MANTOVA La trattativa è in corso, ma non sembrano esserci prospettive immediate di intesa fra il Comune e i condòmini di Palazzo Acerbi-Cadenazzi per risolvere il nodo intricato dell’accesso alla Torre della Gabbia. Il Comune punta a far valere l’acquisto di un appartamento per accedere al monumento; i condòmini (alcuni di essi particolarmente accaniti) fanno invece valere l’atto di rogito degli anni ’80, quello col quale il Comune entrava in possesso della torre come “bene intercluso”, inaccessibile da tutto il palazzo, fuorché eventualmente dall’ex negozietto di fotocopie di via Cavour – attualmente vuoto.
Proprio poggiando su questa scappatoia prevista dall’atto notarile, il proprietario del botteghino (circa 12 metri quadri), l’imprenditore Gianluca Bianchi, tende una mano al Comune per togliere le proverbiali castagne dal fuoco.
«Personalmente non ho nulla in contrario che l’amministrazione possa rendere visitabile la torre, ma sono realista: quel rogito stilato dal notaio Sergio Lodigiani quarant’anni fa è vincolante, e per cambiarne le condizioni servirebbero i mille millesimi del condominio. Allo stato dei fatti so che ci sono alcuni proprietari irremovibili su questo punto, e non concederanno mai il benestare, anche se non credo che quattro visitatori per volta creerebbero dei disagi al palazzo».
Dunque, rimane l’opzione originaria di accedere alla Gabbia dal negozietto sfitto? «La mia disponibilità a trattare c’è – conferma Bianchi –, anche se credo che allo stato dei fatti ci sarebbero non pochi problemi da superare, a cominciare dall’impianto di elevazione che dovrebbe essere modificato per arrivare al livello strada».
Già, dopo oltre 3 milioni di investimento complessivo, per il Comune si profila il rischio di doverne esborsare ancora, anche per ripristinare il muro perimetrale aperto dall’ente nell’appartamento acquistato come biglietteria per dare accesso al cavedio della torre. In più ci sarebbero i nuovi lavori per darvi accesso dal botteghino, e non ultimo l’acquisto del botteghino stesso, cui Bianchi non si oppone. «Lo aveva acquistato mio padre negli anni ’80 per una cifra considerevole, che mi pare di ricordare attorno ai 40 milioni di lire. Tanti allora».

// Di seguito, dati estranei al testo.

-- ==== Sys2Proof/Machine/Lookup.lean ====
section
/-! DEFINITION. The addresses that a step accesses, by which its core's TLB takes translations and counts its
misses (R97, R284; log 56), and which M passes commands of its queue by (R104; log 21). -/

namespace Sys2Proof.Machine

/-- R97, R284: an address is looked up in a core's TLB; a miss is counted, and a walk that succeeds enters. -/
def State.lookUp (s : State) (core a : Nat) : State :=
  let c := s.coreAt core
  match place a, c.act with
  | .global va, some i =>
    let va := va % 2 ^ 57
    if c.tlb.any fun e => e.asid == i.launch.asid && e.va ≤ va && va < e.va + e.size then s
    else (s.fill core va).count core 8 1
  | _, _ => s

/-- The same for runs of bytes, page by page of 64 KiB, the smallest there are (R95). -/
def State.lookUps (s : State) (core : Nat) (l : List (Nat × Nat)) : State :=
  l.foldl (fun s (a, n) =>
    (List.range (if n = 0 then 0 else (a + n - 1) / 65536 - a / 65536 + 1)).foldl (fun s k =>
      s.lookUp core (max a ((a / 65536 + k) * 65536) % 2 ^ 64)) s) s

/-- The runs at addresses that are multiples of their alignment; any other raises `ALIGN` and accesses
nothing. -/
def alignedRuns (l : List (Nat × Nat × Nat)) : List (Nat × Nat) :=
  l.filterMap fun (a, n, al) => if a % al = 0 then some (a, n) else none

/-- The active elements of a vector access (R202, R203). -/
def State.elemRuns (s : State) (m : Fin 8) (ty : Ty) (addr : Nat → T Nat) : List (Nat × Nat) :=
  let n := elemBytes ty
  alignedRuns (((List.range ty.lanes).filter (s.act m ty.width)).filterMap fun i =>
    (addr i).toOption.map fun a => (a, n, n))

/-- The sheaves of a stook that a vector access names, with the codes of their lanes (R205, R206). -/
def State.sheafRuns (s : State) (m : Fin 8) (ty : Ty) (w8 : Bool) (j0 a : Nat) : List (Nat × Nat) :=
  if a % 16 ≠ 0 then []
  else (List.range (ty.lanes / 32)).flatMap fun k =>
    let on := (List.range 32).filter fun t => s.act m ty.width (32 * k + t)
    if on.isEmpty then []
    else (a + hdrAt (j0 + k), 2) :: on.map fun t => (a + codeAt w8 (j0 + k) t, 1)

/-- The runs of an instruction that raises `ACCESS` at a global address without translating it (R131, R152,
R215). -/
def localRuns (l : List (Nat × Nat × Nat)) : List (Nat × Nat) :=
  (alignedRuns l).filter fun (a, _) => match place a with
    | .local_ _ => true
    | _ => false

/-- The addresses an instruction of the executing stream accesses, with their bytes. -/
def State.runs (s : State) : Instr → List (Nat × Nat)
  | .ld h _ _ _ sz _ a b | .st h _ _ sz a b _ => alignedRuns [(s.addr h a b, sz.bytes, sz.bytes)]
  | .ldl h _ sz _ a b | .stu h sz a b _ => localRuns [(s.addr h a b, sz.bytes, sz.bytes)]
  | .pref h a b => [(s.addr h a b, 1)]
  | .amoAdd h w _ _ a _ | .amoAnd h w _ _ a _ | .amoOr h w _ _ a _ | .amoXor h w _ _ a _ | .amoSmin h w _ _ a _
  | .amoSmax h w _ _ a _ | .amoUmin h w _ _ a _ | .amoUmax h w _ _ a _ | .amoSwap h w _ _ a _
  | .amoCas h w _ _ a _ _ =>
    let n := if w then 8 else 4
    alignedRuns [((s.val h .i64 a).toNat, n, n)]
  | .fld h _ a b | .fst h a b _ => alignedRuns [(s.addr h a b, 128, 16)]
  | .fpatchMem h _ _ a b => localRuns [(s.addr h a b, 8, 8)]
  | .vld h m ty _ a b | .vst h m ty a b _ => s.elemRuns m ty (unitAddr ty (s.addr h a b))
  | .vlds h m ty _ a b | .vsts h m ty a b _ => s.elemRuns m ty (strideAddr (s.val h .i64 a) (s.val h .i64 b))
  | .vgath h m ty k _ a b | .vscat h m ty k a b _ => s.elemRuns m ty (s.indexAddr h ty (s.val h .i64 a) b k)
  | .vldsh h m ty w8 j _ _ a | .vstsh h m ty _ _ w8 j _ _ a _ => s.sheafRuns m ty w8 j (s.val h .i64 a).toNat
  | .accld h _ b c | .accst h _ b c => if s.stream = .M then [] else alignedRuns [(s.addr h b c, 4096, 64)]
  | .wqpush h _ _ a | .wqcmt h _ _ _ a | .wqpop h _ _ _ a | .wqctlCreate h _ _ a | .wqctlRestart h _ _ a
  | .wqctlRead h _ _ a | .spawn h _ a => alignedRuns [((s.val h .i64 a).toNat, 64, 64)]
  | .tbarm h _ _ _ a _ _ | .tbwait h _ a _ | .tbarrive h a _ _ => localRuns [((s.val h .i64 a).toNat, 16, 16)]
  | .grwr h a b c =>
    let off := (s.val h .n64 a).toNat
    let n := (s.val h .n64 c).toNat
    if off % 64 = 0 ∧ n % 64 = 0 ∧ off + n ≤ granEnd ∧ !s.granHeld (dieOf s.core) then
      alignedRuns [((s.val h .i64 b).toNat, n, 64)]
    else []
  | _ => []

/-- An instruction of the executing stream reaches its own effect: what `issue` and `issueCmd` check before it
is met. -/
def State.reaches (s : State) (i : Instr) : Bool :=
  s.issues && (s.decodeFault i).isNone && match s.acquire 0 i.head.wsem i.head.wamt with
    | .ok (some e) => !e.latchBusy i && (e.inst.sound (spotsOf e.inst i e.stream)).toOption.isSome
    | _ => false

/-- The runs of a command's window in global memory. -/
def Cmd.globalRun (c : Cmd) (w : Nat) (o : Int) (n : Nat) : List (Nat × Nat) :=
  if fKind c.snap w == .global then [((o % 2 ^ 64).toNat, n)] else []

/-- The global addresses that an operation's next points access: those of one word of its destination (R85), a
block with its header (R228), or what an ordered reduce reads ahead. -/
def State.pointRuns (s : State) (c : Cmd) : List (Nat × Nat) :=
  let f := c.snap
  let n := fSize f 1
  let src (mode : CopyMode) (p : Word) (k : Nat) : List (Nat × Nat) :=
    let ix := pointAt (fBounds f) k
    if fPoints f ≤ k || (mode == .unfold && padded p ix) then [] else c.globalRun 0 (fOffset f 0 ix) n
  let dst (k : Nat) : Int := fOffset f 1 (pointAt (fBounds f) k)
  let pt := c.prog.pt
  if fPoints f ≤ pt then []
  else match c.op.copy with
    | none => []
    | some (.decode, _) =>
      let o : Int := fBase f 0 + c.prog.dsrc
      let len := match s.elemAt c .read 0 o 2 1 with
        | .ok l => ofBytes (l.map (s.elemByte c)) % 512
        | .error _ => 0
      c.globalRun 0 o (2 + len) ++ c.globalRun 1 (dst pt) 256
    | some (mode, p) =>
      if mode == .ordered && !c.prog.applied then src mode p (pt + c.prog.buf.length)
      else
        let same := (List.range 8).takeWhile fun k => pt + k < fPoints f && dst (pt + k) / 8 == dst pt / 8
        same.flatMap fun k => (if c.prog.buf.length ≤ k then src mode p (pt + k) else []) ++ c.globalRun 1 (dst (pt + k)) n

/-- The global addresses that the next step of a `WEAVE` reads, one in each page. -/
def State.stepRuns (s : State) (w : Weave) : List (Nat × Nat) :=
  let d := pairDepth w.pair w.sp
  let side (win pitch : Nat) (ty : Ty) (n lo : Nat) : List (Nat × Nat) :=
    if fKind w.c.snap win == .global then
      ((((List.range 32).drop lo).flatMap (s.rowBytes w win pitch ty n)).map fun o =>
        (o % 2 ^ 64).toNat / 65536).eraseDups.map fun k => (65536 * k, 1)
    else []
  side 0 w.p.pa w.pair.tys.1 (if w.sp then d / 2 else d) w.c.prog.stage.length ++ side 1 w.p.pb w.pair.tys.2 d 0

/-- The addresses that a Loom command accesses as it runs (R251 to R260). -/
def Cmd.imageRuns (c : Cmd) : List (Nat × Nat) :=
  match c.op with
  | .accld _ a | .accst a _ => alignedRuns [(a.toNat, 4096, 64)]
  | .drain ty _ _ a _ _ => drainRuns ty a.toNat c.block
  | .mdcopy o a n => if o.toNat + n.toNat ≤ 131072 then alignedRuns [(a.toNat, n.toNat, 16)] else []
  | .cbld _ a => alignedRuns [(a.toNat, 2304, 64)]
  | .reedld _ a => alignedRuns [(a.toNat, 8192, 64)]
  | _ => []

/-- The core whose engine an event moves, and the addresses that it accesses. -/
def State.eventRuns (s : State) : Instr → Nat × List (Nat × Nat)
  | .copyPoint core e _ =>
    let s := s.on core s.stream
    (core, match s.inst.op e with
      | some c => if c.prog.hold.isSome then [] else (s.on core c.st).pointRuns c
      | none => [])
  | .loomStep core =>
    let s := s.on core .M
    (core, match s.inst.op .loom with
      | some c => match Weave.of c with
        | some w =>
          if s.inst.steps c && c.prog.hold.isNone && c.prog.pt < w.total && (s.reedOk w).toOption.isSome then
            s.stepRuns w
          else []
        | none => []
      | none => [])
  | .loomCommandComplete core =>
    let s := s.on core .M
    (core, match s.inst.op .loom with
      | some c => if (s.inst.phase.live || s.inst.phase.isStopped) && !(c.shares && c.shared.isNone) then c.imageRuns
        else []
      | none => [])
  | _ => (0, [])

/-- The addresses a fetch reads: the base word's, and the literal's of an instruction that has one (R39, R48). -/
def State.fetchRuns (s : State) : List (Nat × Nat) :=
  let pc := s.str.pc
  if pc.toNat % 8 ≠ 0 then []
  else (pc.toNat, 8) :: match s.fetch8 pc with
    | .ok w => match decode w 0 with
      | .ok i => if i.head.lit = .none || (s.decodeFault i).isSome then [] else [((pc + 8).toNat, i.head.lit.bytes)]
      | .error _ => []
    | .error _ => []

/-- R104: what an instruction that M has completed accessed, noted with the commands of M's queue that it has
passed by (log 21). -/
def State.passedBy (s t : State) (l : List (Nat × Nat)) : State :=
  if s.stream == .M && !l.isEmpty && t.str.pc != s.str.pc then t.passes (l.flatMap fun (a, n) => s.spans a n) else t

/-- An instruction of the executing stream runs: its addresses are looked up, and it has its meaning `f`. A
`PREF` accesses nothing (R134). -/
def State.performs (s : State) (i : Instr) (f : State → Out) : Out :=
  let l := if s.reaches i then s.runs i else []
  match f (s.lookUps s.core l) with
  | .next t => .next (s.passedBy t (match i with
    | .pref _ _ _ => []
    | _ => l))
  | r => r

end Sys2Proof.Machine
end

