/-- R212, R216, R219, R221, R222, R226: an `FGO` or `CPY` in any mode whose furrow and parameters pass the
checks hands over one command with the furrow's snapshot: to the end of its stream's engine queue, of
the shuttle queue, or, while its time is to come, of the time-sorted buffer. A full queue stalls it. -/
def Obligations.CopyCommandResults : Prop :=
  ∀ (h : Head) (time : Option (Fin 32)) (f : Fin 64) (t p : Src) (s s1 : State),
    let i1 := s1.inst
    let fur := i1.store.fur.get 0 f
    let wins := i1.resolve fur
    let pv := s1.val h .i64 p
    let tv := s1.val h .i64 t
    let at_ := time.map fun k => i1.g s1.stream k
    let later : Prop := ∃ x, at_ = some x ∧ s1.mtime.toNat < x.toNat
    let made (i : Instr) (op : CmdOp) (vals : List Word) : Cmd :=
      { id := i1.nextCmd, st := s1.stream, instr := i, head := i.head, op := op, vals := vals, tag := s1.str.tag,
        snap := fur, wins := wins, cbpol := s1.str.cbpol, shpol := s1.str.shpol, started := false, written := [],
        prog := {}, joined := s1.joinedNow, after := s1.str.eqDone + s1.str.eq.length }
    let i2 := { i1 with nextCmd := i1.nextCmd + 1,
                        gran := i1.gran || fKind fur 0 == WKind.granary || fKind fur 1 == WKind.granary }
    let fgo (i : Instr) (mode : CopyMode) (v : Word) : Prop :=
      s.readyCmd i s1 → i1.furOk (some s1.stream) mode fur f = .ok () → paramOk mode v = .ok () →
      (s1.str.cmds < 16 → exec i s = s.handsOver i (s1.setInst (i2.modStr s1.stream fun x =>
        { x with eq := x.eq ++ [EqItem.cmd (made i (.fgo mode v) [.ofNat 64 f.val, v, 0, 0])] }))) ∧
      (16 ≤ s1.str.cmds → exec i s = .next s1)
    let cpy (i : Instr) (mode : CopyMode) (v : Word) : Prop :=
      let c := made i (.cpy mode tv v at_) [.ofNat 64 f.val, tv, v, at_.getD 0]
      s.readyCmd i s1 → i1.furOk none mode fur f = .ok () → paramOk mode v = .ok () →
      orderedOk mode fur wins tv f = .ok () → s1.tbarOk wins tv = .ok () →
      (¬later → i1.shq.length < 64 → exec i s = s.handsOver i (s1.setInst { i2 with shq := i1.shq ++ [c] })) ∧
      (later → i1.timed.length < 32 → exec i s = s.handsOver i (s1.setInst { i2 with timed := i1.timed ++ [c] })) ∧
      ((¬later ∧ 64 ≤ i1.shq.length) ∨ (later ∧ 32 ≤ i1.timed.length) → exec i s = .next s1)
    fgo (.fgo h f) .plain 0 ∧ fgo (.fgoUnf h f p) .unfold pv ∧ fgo (.fgoDec h f p) .decode pv ∧
      cpy (.cpy h time f t) .plain 0 ∧ cpy (.cpyUnf h time f t p) .unfold pv ∧
      cpy (.cpyDec h time f t p) .decode pv ∧ cpy (.cpyRed h time f t) .reduce 0 ∧
      cpy (.cpyOred h time f t p) .ordered pv

/-- R233, R238 to R240, R247 to R253, R257 to R261: every Loom instruction of M hands one command to the
Loom's queue while that holds fewer than 32, a `WEAVE` where its checks pass; R251: `ACCLD` and `ACCST` of
L and S move a tile and its image themselves where no tile lock and no earlier work of the stream is in
their way. The tile operand of `SCACC` and the address operand of `DRAIN` are read as I64 (log 14). -/
def Obligations.LoomInstructionResults : Prop :=
  ∀ (h : Head) (sp reed acc raw fp clr : Bool) (pair : Pair) (ty : Ty) (pol : Pol) (f : Fin 64) (bank : Fin 8)
    (rt : Fin 4) (d : Dst) (a b c : Src) (l : List Loc) (s s1 : State),
    let i1 := s1.inst
    let fur := i1.store.fur.get 0 f
    let x := s1.val h .i64
    let n := s1.val h .n64
    let sum (a b : Src) : Word := .ofNat 64 (s1.addr h a b)
    let hands (i : Instr) (op : CmdOp) (vals : List Word) (fur : Fur) (tiles : List Nat) : Prop :=
      s.readyCmd i s1 → s1.str.cmds < 32 → exec i s = s.handsOver i
        (s1.enqueue { s1.command i op vals fur (i1.resolve fur) with written := tiles } fur)
    let weave : Instr := .weave h sp reed pair f b acc raw
    let ld : Instr := .accld h a b c
    let st : Instr := .accst h a b c
    let m : BitVec 32 := (s1.val h (if fp then .f32 else .i32) c).setWidth 32
    let places := (List.range 4096).map fun k => Loc.acc (4096 * (n a).toNat + k)
    let image (t : State) : List Byte := places.map (t.peek t.inst)
    (s1.weaveOk fur f sp raw (x b) = .ok () → hands weave (.weave sp reed pair (x b) acc raw)
      [.ofNat 64 f.val, x b, 0, 0] fur (if raw then [] else weaveTiles fur)) ∧
    hands (.scacc h a b) (.scacc (x a) (x b)) [x a, x b, 0, 0] 0 [(x a).toNat] ∧
    hands (.lmodeWrap h) (.lmode false) [] 0 [] ∧ hands (.lmodeSat h) (.lmode true) [] 0 [] ∧
    hands (.lsync h) .lsync [] 0 [] ∧
    hands (.accclr h a b) (.accclr (n a) (n b)) [n a, n b, 0, 0] 0
      ((List.range (min (n b).toNat 768)).map ((n a).toNat + ·)) ∧
    (s.stream = .M → hands ld (.accld (n a) (sum b c)) [n a, x b, x c, 0] 0 [(n a).toNat]) ∧
    (s.stream = .M → hands st (.accst (sum b c) (n a)) [n a, x b, x c, 0] 0 []) ∧
    (s.stream ≠ .M → s.ready ld s1 → s1.imageOf .read (n a) (sum b c) = .ok l →
      s1.tileFree (n a) l [] = true → exec ld s = s.completes ld
        (s1.pokes (some .loom) (places.zip (s1.load s1.stream l)))) ∧
    (s.stream ≠ .M → s.ready st s1 → s1.imageOf .write (n a) (sum b c) = .ok l →
      s1.tileFree (n a) l l = true → s1.inst.tileSound (n a).toNat = .ok () → exec st s = s.completes st
        (s1.pokes (some s1.me) (l.zip (image s1)))) ∧
    hands (.accaddRow h fp a b c) (.accadd false fp (n a) (x b) m) [n a, x b, m.setWidth 64, 0] 0 [(n a).toNat] ∧
    hands (.accaddCol h fp a b c) (.accadd true fp (n a) (x b) m) [n a, x b, m.setWidth 64, 0] 0 [(n a).toNat] ∧
    hands (.drain h ty pol clr a b c) (.drain ty pol clr (x a) (n b) (x c)) [x a, n b, x c, 0] 0
      (if clr then [(n b).toNat] else []) ∧
    hands (.mdcopy h a b c) (.mdcopy (n a) (x b) (n c)) [n a, x b, n c, 0] 0 [] ∧
    hands (.cbld h bank a b) (.cbld bank (sum a b)) [x a, x b, 0, 0] 0 [] ∧
    hands (.cbq h d bank) (.cbq d bank) [] 0 [] ∧
    hands (.reedld h rt a b) (.reedld rt (sum a b)) [x a, x b, 0, 0] 0 [] ∧
    hands (.reedselOn h rt) (.reedsel (some rt)) [] 0 [] ∧ hands (.reedselOff h) (.reedsel none) [] 0 []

E oggi quanto potrebbe valere? «Non saprei dire. Teniamo presente che si tratta di un “pezzo unico”, Se il Comune fosse interessato, si potrebbe aprire un dialogo, la mia disponibilità c’è». Nel caso comunque rimarrebbe allo stesso Comune dover giustificare le scelte compiute sinora, in aperta difformità rispetto alle prescrizioni del rogito di cessione della torre. Scelte che in Comune taluni configurano come danno erariale. Ma la quaestio è aperta.